2. Radioatividade (1898)
Marie Curie notou que alguns minerais de urânio produziam muito mais radiação do que o urânio sozinho poderia explicar. Esta descoberta surpreendente levou à descoberta do polônio e do rádio e ajudou a fundar o campo da física e da química nuclear.
3. Borracha vulcanizada (1839)
Charles Goodyear descobriu a vulcanização quando uma mistura de borracha natural e enxofre caiu acidentalmente em uma superfície quente. Em vez de derreter, a borracha tornou-se forte e elástica. Esse processo tornou a borracha prática para uso industrial e acabou permitindo o desenvolvimento de pneus e muitos outros produtos.
4. Penicilina (1928)
Alexander Fleming descobriu a penicilina depois que o mofo acidentalmente contaminou seu material de laboratório e matou as bactérias circundantes. A descoberta levou ao primeiro antibiótico amplamente utilizado e mudou a medicina moderna.
5. Teflon (1938)
O químico Roy Plunkett criou acidentalmente o Teflon enquanto fazia experiências com gases refrigerantes. O material inesperado revelou-se extremamente escorregadio e resistente ao calor e mais tarde tornou-se amplamente utilizado em panelas antiaderentes e na indústria.
6. Supercola (1942)
Harry Coover tentou desenvolver um plástico transparente, mas em vez disso criou uma substância que se ligava instantaneamente a quase qualquer superfície. Posteriormente, foi comercializado como supercola e tornou-se amplamente utilizado em residências, fábricas e medicamentos.
7. LSD (1943)
O químico suíço Albert Hofmann ingeriu acidentalmente uma pequena quantidade do composto que sintetizou e sentiu seus fortes efeitos psicológicos. A substância, dietilamida do ácido lisérgico (LSD), mais tarde desempenhou um papel importante na pesquisa em neurociência e causou polêmica na cultura popular.
8. Pulsares (1967)
A estudante de pós-graduação Jocelyn Bell Burnell notou a repetição dos sinais de rádio enquanto analisava os dados do telescópio. Os sinais, originalmente considerados interferência, revelaram-se a primeira evidência de pulsares, estrelas de neutrões em rotação rápida, abrindo um novo ramo da astrofísica.

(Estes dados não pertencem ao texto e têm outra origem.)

-- ==== Sys2Proof/Laws/KeepsPowerReset.lean ====
section
/-! SUPPORT. The operations of PowerReset keep what Laws/Keeps.lean states. -/
set_option linter.tactic.unusedName false
set_option linter.unusedVariables false
namespace Sys2Proof.Machine

/-- A device reset empties every store but the root key slots and leaves no slice active. -/
theorem clearDevice_keeps {ky : Bool} {sb : State} (s : State) (cause : Word) (h : Keeps ⟨false, false, false, false, ky⟩ sb s) :
    Keeps ⟨false, false, false, false, ky⟩ sb (clearDevice s cause) :=
  h.trans ⟨rfl, fun w => Memory.wf_iff.2 (by
      have hv : twf (fun _ => emptySlot) s.vkeep.slots = true := Memory.wf_slots w
      constructor <;> first | exact hv | rfl),
    fun _ k => (by cases k.1), (fun e => (by cases e)), (fun e => (by cases e)), (fun e => (by cases e)), (fun e => (by cases e)),
    fun _ _ n => KeyKept.same rfl n⟩

theorem coldReset_keeps {ky : Bool} {sb : State} (s : State) (cause : Word) (hk : Keeps ⟨false, false, false, false, ky⟩ sb s) :
    Keeps ⟨false, false, false, false, ky⟩ sb (coldReset s cause) := by
  unfold coldReset
  repeat' first | (extract_lets +onlyGivenNames z; first | (have hz : Keeps ⟨false, false, false, false, ky⟩ sb z := (by unfold z; with_reducible assumption); clear hz; subst z) | (have hz : Keeps ⟨false, false, false, false, ky⟩ sb z := (by unfold z; repeat' first | with_reducible assumption | with_reducible apply clearDevice_keeps | (with_reducible apply Keeps.foldl; intro _ _ _) | with_reducible apply Keeps.ite | split | (with_reducible refine Keeps.upd ?_ rfl rfl rfl rfl rfl) | (with_reducible refine Keeps.updClk ?_ rfl rfl rfl rfl)); clear_value z)  | (have hz : PowerUnit := z; clear hz) | (have hz : RedUnit := z; clear hz) | (have hz : PcieUnit := z; clear hz) | (have hz : VkeepUnit := z; clear hz) | (have hz : TimeUnit := z; clear hz) | (have hz : TickUnit := z; clear hz) | (have hz : QueueUnit := z; clear hz) | (have hz : PipeUnit := z; clear hz) | (have hz : SchedUnit := z; clear hz) | (have hz : CipUnit := z; clear hz) | (have hz : CrtUnit := z; clear hz) | (have hz : MbxUnit := z; clear hz) | (have hz : CusUnit := z; clear hz) | (have hz : EccUnit := z; clear hz) | (have hz : PowerGov := z; clear hz) | (have hz : SliceRed := z; clear hz) | (have hz : MemChan := z; clear hz) | clear_value z | skip) | with_reducible assumption | with_reducible apply clearDevice_keeps | (with_reducible apply Keeps.foldl; intro _ _ _) | with_reducible apply Keeps.ite | split | (with_reducible refine Keeps.upd ?_ rfl rfl rfl rfl rfl) | (with_reducible refine Keeps.updClk ?_ rfl rfl rfl rfl)

theorem beginBringup_keeps {kk : Kind} {sb : State} (s : State) (hk : Keeps kk sb s) :
    Keeps kk sb (beginBringup s) := by
  unfold beginBringup
  repeat' first | (extract_lets +onlyGivenNames z; first | (have hz : Keeps kk sb z := (by unfold z; with_reducible assumption); clear hz; subst z) | (have hz : Keeps kk sb z := (by unfold z; repeat' first | with_reducible assumption | (with_reducible apply Keeps.foldl; intro _ _ _) | with_reducible apply Keeps.ite | split | (with_reducible refine Keeps.upd ?_ rfl rfl rfl rfl rfl)); clear_value z)  | (have hz : PowerUnit := z; clear hz) | (have hz : RedUnit := z; clear hz) | (have hz : PcieUnit := z; clear hz) | (have hz : VkeepUnit := z; clear hz) | (have hz : TimeUnit := z; clear hz) | (have hz : TickUnit := z; clear hz) | (have hz : QueueUnit := z; clear hz) | (have hz : PipeUnit := z; clear hz) | (have hz : SchedUnit := z; clear hz) | (have hz : CipUnit := z; clear hz) | (have hz : CrtUnit := z; clear hz) | (have hz : MbxUnit := z; clear hz) | (have hz : CusUnit := z; clear hz) | (have hz : EccUnit := z; clear hz) | (have hz : PowerGov := z; clear hz) | (have hz : SliceRed := z; clear hz) | (have hz : MemChan := z; clear hz) | clear_value z | skip) | with_reducible assumption | (with_reducible apply Keeps.foldl; intro _ _ _) | with_reducible apply Keeps.ite | split | (with_reducible refine Keeps.upd ?_ rfl rfl rfl rfl rfl)

theorem execPowerOn_keeps {ky : Bool} {sb : State} (secs : Nat) (s : State) (hk : Keeps ⟨false, false, false, false, ky⟩ sb s) :
    KeepsO ⟨false, false, false, false, ky⟩ sb (execPowerOn secs s) := by
  unfold execPowerOn
  repeat' first | (extract_lets +onlyGivenNames z; first | (have hz : Keeps ⟨false, false, false, false, ky⟩ sb z := (by unfold z; with_reducible assumption); clear hz; subst z) | (have hz : Keeps ⟨false, false, false, false, ky⟩ sb z := (by unfold z; repeat' first | with_reducible apply KeepsO.next | with_reducible assumption | with_reducible apply coldReset_keeps | with_reducible apply vkeepRun_keeps | (with_reducible apply Keeps.foldl; intro _ _ _) | with_reducible apply Keeps.ite | with_reducible apply KeepsO.ite | split | (with_reducible refine Keeps.upd ?_ rfl rfl rfl rfl rfl) | (with_reducible refine Keeps.updClk ?_ rfl rfl rfl rfl)); clear_value z)  | (have hz : PowerUnit := z; clear hz) | (have hz : RedUnit := z; clear hz) | (have hz : PcieUnit := z; clear hz) | (have hz : VkeepUnit := z; clear hz) | (have hz : TimeUnit := z; clear hz) | (have hz : TickUnit := z; clear hz) | (have hz : QueueUnit := z; clear hz) | (have hz : PipeUnit := z; clear hz) | (have hz : SchedUnit := z; clear hz) | (have hz : CipUnit := z; clear hz) | (have hz : CrtUnit := z; clear hz) | (have hz : MbxUnit := z; clear hz) | (have hz : CusUnit := z; clear hz) | (have hz : EccUnit := z; clear hz) | (have hz : PowerGov := z; clear hz) | (have hz : SliceRed := z; clear hz) | (have hz : MemChan := z; clear hz) | clear_value z | skip) | with_reducible apply KeepsO.next | with_reducible assumption | with_reducible apply coldReset_keeps | with_reducible apply vkeepRun_keeps | (with_reducible apply Keeps.foldl; intro _ _ _) | with_reducible apply Keeps.ite | with_reducible apply KeepsO.ite | split | (with_reducible refine Keeps.upd ?_ rfl rfl rfl rfl rfl) | (with_reducible refine Keeps.updClk ?_ rfl rfl rfl rfl)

9. Viagra (década de 1990)
Os pesquisadores da Pfizer estavam estudando um medicamento destinado ao tratamento da angina de peito quando os participantes relataram um efeito colateral inesperado. O composto foi posteriormente desenvolvido como Viagra e agora é amplamente prescrito para disfunção erétil.

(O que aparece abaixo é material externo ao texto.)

-- ==== Sys2Proof/Laws/KeepsQueues.lean ====
section
/-! SUPPORT. The operations of Queues keep what Laws/Keeps.lean states. -/
set_option linter.tactic.unusedName false
set_option linter.unusedVariables false
namespace Sys2Proof.Machine

theorem putWq_keeps {kk : Kind} {sb : State} (s : State) (n : Nat) (x : WqState) (hk : Keeps kk sb s) :
    Keeps kk sb (putWq s n x) := by
  unfold putWq
  exact hk.store (fun w : Memory.Parts s => { w with wq := twf_tset _ _ _ _ w.wq }) rfl rfl rfl rfl rfl rfl rfl

theorem putCr_keeps {kk : Kind} {sb : State} (s : State) (n : Nat) (x : CrState) (hk : Keeps kk sb s) :
    Keeps kk sb (putCr s n x) := by
  unfold putCr
  exact hk.store (fun w : Memory.Parts s => { w with cr := twf_tset _ _ _ _ w.cr }) rfl rfl rfl rfl rfl rfl rfl

theorem recordMalformed_keeps {kk : Kind} {sb : State} (s : State) (h : HaltReq) (hk : Keeps kk sb s) :
    Keeps kk sb (recordMalformed s h) := by
  unfold recordMalformed
  repeat' first | (extract_lets +onlyGivenNames z; first | (have hz : Keeps kk sb z := (by unfold z; with_reducible assumption); clear hz; subst z) | (have hz : Keeps kk sb z := (by unfold z; repeat' first | with_reducible assumption | with_reducible apply wr_keeps | (with_reducible apply Keeps.foldl; intro _ _ _) | with_reducible apply Keeps.ite | split | (with_reducible refine Keeps.upd ?_ rfl rfl rfl rfl rfl)); clear_value z)  | (have hz : PowerUnit := z; clear hz) | (have hz : RedUnit := z; clear hz) | (have hz : PcieUnit := z; clear hz) | (have hz : VkeepUnit := z; clear hz) | (have hz : TimeUnit := z; clear hz) | (have hz : TickUnit := z; clear hz) | (have hz : QueueUnit := z; clear hz) | (have hz : PipeUnit := z; clear hz) | (have hz : SchedUnit := z; clear hz) | (have hz : CipUnit := z; clear hz) | (have hz : CrtUnit := z; clear hz) | (have hz : MbxUnit := z; clear hz) | (have hz : CusUnit := z; clear hz) | (have hz : EccUnit := z; clear hz) | (have hz : PowerGov := z; clear hz) | (have hz : SliceRed := z; clear hz) | (have hz : MemChan := z; clear hz) | clear_value z | skip) | with_reducible assumption | with_reducible apply wr_keeps | (with_reducible apply Keeps.foldl; intro _ _ _) | with_reducible apply Keeps.ite | split | (with_reducible refine Keeps.upd ?_ rfl rfl rfl rfl rfl)

theorem malformed_keeps {kk : Kind} {sb : State} (s : State) (h : HaltReq) (hk : Keeps kk sb s) :
    Keeps kk sb (malformed s h) := by
  unfold malformed
  repeat' first | (extract_lets +onlyGivenNames z; first | (have hz : Keeps kk sb z := (by unfold z; with_reducible assumption); clear hz; subst z) | (have hz : Keeps kk sb z := (by unfold z; repeat' first | with_reducible assumption | with_reducible apply recordMalformed_keeps | with_reducible apply setErr_keeps | with_reducible apply needReset_keeps | (with_reducible apply Keeps.foldl; intro _ _ _) | with_reducible apply Keeps.ite | split | (with_reducible refine Keeps.upd ?_ rfl rfl rfl rfl rfl)); clear_value z)  | (have hz : PowerUnit := z; clear hz) | (have hz : RedUnit := z; clear hz) | (have hz : PcieUnit := z; clear hz) | (have hz : VkeepUnit := z; clear hz) | (have hz : TimeUnit := z; clear hz) | (have hz : TickUnit := z; clear hz) | (have hz : QueueUnit := z; clear hz) | (have hz : PipeUnit := z; clear hz) | (have hz : SchedUnit := z; clear hz) | (have hz : CipUnit := z; clear hz) | (have hz : CrtUnit := z; clear hz) | (have hz : MbxUnit := z; clear hz) | (have hz : CusUnit := z; clear hz) | (have hz : EccUnit := z; clear hz) | (have hz : PowerGov := z; clear hz) | (have hz : SliceRed := z; clear hz) | (have hz : MemChan := z; clear hz) | clear_value z | skip) | with_reducible assumption | with_reducible apply recordMalformed_keeps | with_reducible apply setErr_keeps | with_reducible apply needReset_keeps | (with_reducible apply Keeps.foldl; intro _ _ _) | with_reducible apply Keeps.ite | split | (with_reducible refine Keeps.upd ?_ rfl rfl rfl rfl rfl)

theorem haltOne_keeps {kk : Kind} {sb : State} (s : State) (h : HaltReq) (hk : Keeps kk sb s) :
    Keeps kk sb (haltOne s h) := by
  unfold haltOne
  repeat' first | (extract_lets +onlyGivenNames z; first | (have hz : Keeps kk sb z := (by unfold z; with_reducible assumption); clear hz; subst z) | (have hz : Keeps kk sb z := (by unfold z; repeat' first | with_reducible assumption | with_reducible apply recordMalformed_keeps | with_reducible apply setErr_keeps | with_reducible apply bump_keeps | with_reducible apply fireVector_keeps | with_reducible apply wr_keeps | (with_reducible apply Keeps.foldl; intro _ _ _) | with_reducible apply Keeps.ite | split | (with_reducible refine Keeps.upd ?_ rfl rfl rfl rfl rfl)); clear_value z)  | (have hz : PowerUnit := z; clear hz) | (have hz : RedUnit := z; clear hz) | (have hz : PcieUnit := z; clear hz) | (have hz : VkeepUnit := z; clear hz) | (have hz : TimeUnit := z; clear hz) | (have hz : TickUnit := z; clear hz) | (have hz : QueueUnit := z; clear hz) | (have hz : PipeUnit := z; clear hz) | (have hz : SchedUnit := z; clear hz) | (have hz : CipUnit := z; clear hz) | (have hz : CrtUnit := z; clear hz) | (have hz : MbxUnit := z; clear hz) | (have hz : CusUnit := z; clear hz) | (have hz : EccUnit := z; clear hz) | (have hz : PowerGov := z; clear hz) | (have hz : SliceRed := z; clear hz) | (have hz : MemChan := z; clear hz) | clear_value z | skip) | with_reducible assumption | with_reducible apply recordMalformed_keeps | with_reducible apply setErr_keeps | with_reducible apply bump_keeps | with_reducible apply fireVector_keeps | with_reducible apply wr_keeps | (with_reducible apply Keeps.foldl; intro _ _ _) | with_reducible apply Keeps.ite | split | (with_reducible refine Keeps.upd ?_ rfl rfl rfl rfl rfl)

theorem doorbellRefused_keeps {kk : Kind} {sb : State} (s : State) (f : Nat) (hk : Keeps kk sb s) :
    Keeps kk sb (doorbellRefused s f) := by
  unfold doorbellRefused
  repeat' first | (extract_lets +onlyGivenNames z; first | (have hz : Keeps kk sb z := (by unfold z; with_reducible assumption); clear hz; subst z) | (have hz : Keeps kk sb z := (by unfold z; repeat' first | with_reducible assumption | with_reducible apply setErr_keeps | with_reducible apply bump_keeps | (with_reducible apply Keeps.foldl; intro _ _ _) | with_reducible apply Keeps.ite | split | (with_reducible refine Keeps.upd ?_ rfl rfl rfl rfl rfl)); clear_value z)  | (have hz : PowerUnit := z; clear hz) | (have hz : RedUnit := z; clear hz) | (have hz : PcieUnit := z; clear hz) | (have hz : VkeepUnit := z; clear hz) | (have hz : TimeUnit := z; clear hz) | (have hz : TickUnit := z; clear hz) | (have hz : QueueUnit := z; clear hz) | (have hz : PipeUnit := z; clear hz) | (have hz : SchedUnit := z; clear hz) | (have hz : CipUnit := z; clear hz) | (have hz : CrtUnit := z; clear hz) | (have hz : MbxUnit := z; clear hz) | (have hz : CusUnit := z; clear hz) | (have hz : EccUnit := z; clear hz) | (have hz : PowerGov := z; clear hz) | (have hz : SliceRed := z; clear hz) | (have hz : MemChan := z; clear hz) | clear_value z | skip) | with_reducible assumption | with_reducible apply setErr_keeps | with_reducible apply bump_keeps | (with_reducible apply Keeps.foldl; intro _ _ _) | with_reducible apply Keeps.ite | split | (with_reducible refine Keeps.upd ?_ rfl rfl rfl rfl rfl)

theorem doorbellStale_keeps {kk : Kind} {sb : State} (s : State) (f : Nat) (hk : Keeps kk sb s) :
    Keeps kk sb (doorbellStale s f) := by
  unfold doorbellStale
  repeat' first | (extract_lets +onlyGivenNames z; first | (have hz : Keeps kk sb z := (by unfold z; with_reducible assumption); clear hz; subst z) | (have hz : Keeps kk sb z := (by unfold z; repeat' first | with_reducible assumption | with_reducible apply bump_keeps | (with_reducible apply Keeps.foldl; intro _ _ _) | with_reducible apply Keeps.ite | split | (with_reducible refine Keeps.upd ?_ rfl rfl rfl rfl rfl)); clear_value z)  | (have hz : PowerUnit := z; clear hz) | (have hz : RedUnit := z; clear hz) | (have hz : PcieUnit := z; clear hz) | (have hz : VkeepUnit := z; clear hz) | (have hz : TimeUnit := z; clear hz) | (have hz : TickUnit := z; clear hz) | (have hz : QueueUnit := z; clear hz) | (have hz : PipeUnit := z; clear hz) | (have hz : SchedUnit := z; clear hz) | (have hz : CipUnit := z; clear hz) | (have hz : CrtUnit := z; clear hz) | (have hz : MbxUnit := z; clear hz) | (have hz : CusUnit := z; clear hz) | (have hz : EccUnit := z; clear hz) | (have hz : PowerGov := z; clear hz) | (have hz : SliceRed := z; clear hz) | (have hz : MemChan := z; clear hz) | clear_value z | skip) | with_reducible assumption | with_reducible apply bump_keeps | (with_reducible apply Keeps.foldl; intro _ _ _) | with_reducible apply Keeps.ite | split | (with_reducible refine Keeps.upd ?_ rfl rfl rfl rfl rfl)

theorem wqDoorbell_keeps {kk : Kind} {sb : State} (s : State) (f n v : Nat) (hk : Keeps kk sb s) :
    Keeps kk sb (wqDoorbell s f n v) := by
  unfold wqDoorbell
  repeat' first | (extract_lets +onlyGivenNames z; first | (have hz : Keeps kk sb z := (by unfold z; with_reducible assumption); clear hz; subst z) | (have hz : Keeps kk sb z := (by unfold z; repeat' first | with_reducible assumption | with_reducible apply malformed_keeps | with_reducible apply doorbellStale_keeps | with_reducible apply putWq_keeps | with_reducible apply doorbellRefused_keeps | (with_reducible apply Keeps.foldl; intro _ _ _) | with_reducible apply Keeps.ite | split | (with_reducible refine Keeps.upd ?_ rfl rfl rfl rfl rfl)); clear_value z)  | (have hz : PowerUnit := z; clear hz) | (have hz : RedUnit := z; clear hz) | (have hz : PcieUnit := z; clear hz) | (have hz : VkeepUnit := z; clear hz) | (have hz : TimeUnit := z; clear hz) | (have hz : TickUnit := z; clear hz) | (have hz : QueueUnit := z; clear hz) | (have hz : PipeUnit := z; clear hz) | (have hz : SchedUnit := z; clear hz) | (have hz : CipUnit := z; clear hz) | (have hz : CrtUnit := z; clear hz) | (have hz : MbxUnit := z; clear hz) | (have hz : CusUnit := z; clear hz) | (have hz : EccUnit := z; clear hz) | (have hz : PowerGov := z; clear hz) | (have hz : SliceRed := z; clear hz) | (have hz : MemChan := z; clear hz) | clear_value z | skip) | with_reducible assumption | with_reducible apply malformed_keeps | with_reducible apply doorbellStale_keeps | with_reducible apply putWq_keeps | with_reducible apply doorbellRefused_keeps | (with_reducible apply Keeps.foldl; intro _ _ _) | with_reducible apply Keeps.ite | split | (with_reducible refine Keeps.upd ?_ rfl rfl rfl rfl rfl)

theorem crDoorbell_keeps {kk : Kind} {sb : State} (s : State) (f n v : Nat) (hk : Keeps kk sb s) :
    Keeps kk sb (crDoorbell s f n v) := by
  unfold crDoorbell
  repeat' first | (extract_lets +onlyGivenNames z; first | (have hz : Keeps kk sb z := (by unfold z; with_reducible assumption); clear hz; subst z) | (have hz : Keeps kk sb z := (by unfold z; repeat' first | with_reducible assumption | with_reducible apply malformed_keeps | with_reducible apply doorbellStale_keeps | with_reducible apply putCr_keeps | with_reducible apply doorbellRefused_keeps | (with_reducible apply Keeps.foldl; intro _ _ _) | with_reducible apply Keeps.ite | split | (with_reducible refine Keeps.upd ?_ rfl rfl rfl rfl rfl)); clear_value z)  | (have hz : PowerUnit := z; clear hz) | (have hz : RedUnit := z; clear hz) | (have hz : PcieUnit := z; clear hz) | (have hz : VkeepUnit := z; clear hz) | (have hz : TimeUnit := z; clear hz) | (have hz : TickUnit := z; clear hz) | (have hz : QueueUnit := z; clear hz) | (have hz : PipeUnit := z; clear hz) | (have hz : SchedUnit := z; clear hz) | (have hz : CipUnit := z; clear hz) | (have hz : CrtUnit := z; clear hz) | (have hz : MbxUnit := z; clear hz) | (have hz : CusUnit := z; clear hz) | (have hz : EccUnit := z; clear hz) | (have hz : PowerGov := z; clear hz) | (have hz : SliceRed := z; clear hz) | (have hz : MemChan := z; clear hz) | clear_value z | skip) | with_reducible assumption | with_reducible apply malformed_keeps | with_reducible apply doorbellStale_keeps | with_reducible apply putCr_keeps | with_reducible apply doorbellRefused_keeps | (with_reducible apply Keeps.foldl; intro _ _ _) | with_reducible apply Keeps.ite | split | (with_reducible refine Keeps.upd ?_ rfl rfl rfl rfl rfl)

theorem badRecord_keeps {kk : Kind} {sb : State} (s : State) (n reason : Nat) (hk : Keeps kk sb s) :
    Keeps kk sb (badRecord s n reason) := by
  unfold badRecord
  repeat' first | (extract_lets +onlyGivenNames z; first | (have hz : Keeps kk sb z := (by unfold z; with_reducible assumption); clear hz; subst z) | (have hz : Keeps kk sb z := (by unfold z; repeat' first | with_reducible assumption | with_reducible apply wr_keeps | with_reducible apply setErr_keeps | (with_reducible apply Keeps.foldl; intro _ _ _) | with_reducible apply Keeps.ite | split | (with_reducible refine Keeps.upd ?_ rfl rfl rfl rfl rfl)); clear_value z)  | (have hz : PowerUnit := z; clear hz) | (have hz : RedUnit := z; clear hz) | (have hz : PcieUnit := z; clear hz) | (have hz : VkeepUnit := z; clear hz) | (have hz : TimeUnit := z; clear hz) | (have hz : TickUnit := z; clear hz) | (have hz : QueueUnit := z; clear hz) | (have hz : PipeUnit := z; clear hz) | (have hz : SchedUnit := z; clear hz) | (have hz : CipUnit := z; clear hz) | (have hz : CrtUnit := z; clear hz) | (have hz : MbxUnit := z; clear hz) | (have hz : CusUnit := z; clear hz) | (have hz : EccUnit := z; clear hz) | (have hz : PowerGov := z; clear hz) | (have hz : SliceRed := z; clear hz) | (have hz : MemChan := z; clear hz) | clear_value z | skip) | with_reducible assumption | with_reducible apply wr_keeps | with_reducible apply setErr_keeps | (with_reducible apply Keeps.foldl; intro _ _ _) | with_reducible apply Keeps.ite | split | (with_reducible refine Keeps.upd ?_ rfl rfl rfl rfl rfl)

theorem recordValidate_keeps {kk : Kind} {sb : State} (s : State) (n : Nat) (w : Word) (hk : Keeps kk sb s) :
    Keeps kk sb (recordValidate s n w) := by
  unfold recordValidate
  repeat' first | with_reducible assumption | with_reducible apply wr_keeps | with_reducible apply putWq_keeps | with_reducible apply putCr_keeps | with_reducible apply badRecord_keeps | (with_reducible apply Keeps.foldl; intro _ _ _) | with_reducible apply Keeps.ite | split | (with_reducible refine Keeps.upd ?_ rfl rfl rfl rfl rfl)

theorem recordInvalidate_keeps {kk : Kind} {sb : State} (s : State) (n : Nat) (hk : Keeps kk sb s) :
    Keeps kk sb (recordInvalidate s n) := by
  unfold recordInvalidate
  repeat' first | with_reducible assumption | with_reducible apply wr_keeps | with_reducible apply badRecord_keeps | (with_reducible apply Keeps.foldl; intro _ _ _) | with_reducible apply Keeps.ite | split | (with_reducible refine Keeps.upd ?_ rfl rfl rfl rfl rfl)

theorem recordWrite_keeps {kk : Kind} {sb : State} (s : State) (n k : Nat) (w : Word) (hk : Keeps kk sb s) :
    Keeps kk sb (recordWrite s n k w) := by
  unfold recordWrite
  repeat' first | with_reducible assumption | with_reducible apply setErr_keeps | with_reducible apply wr_keeps | with_reducible apply recordInvalidate_keeps | with_reducible apply recordValidate_keeps | (with_reducible apply Keeps.foldl; intro _ _ _) | with_reducible apply Keeps.ite | split | (with_reducible refine Keeps.upd ?_ rfl rfl rfl rfl rfl)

10. Injeções para perda de peso (2021)
Cientistas que desenvolvem tratamentos para diabetes tipo 2 descobriram que medicamentos que imitam o hormônio GLP-1 também causam perda significativa de peso. Medicamentos como o Ozempic e o Mounjaro, originalmente desenvolvidos para tratar a diabetes, foram posteriormente desenvolvidos para tratar a obesidade, marcando uma grande mudança nas abordagens ao controlo do peso.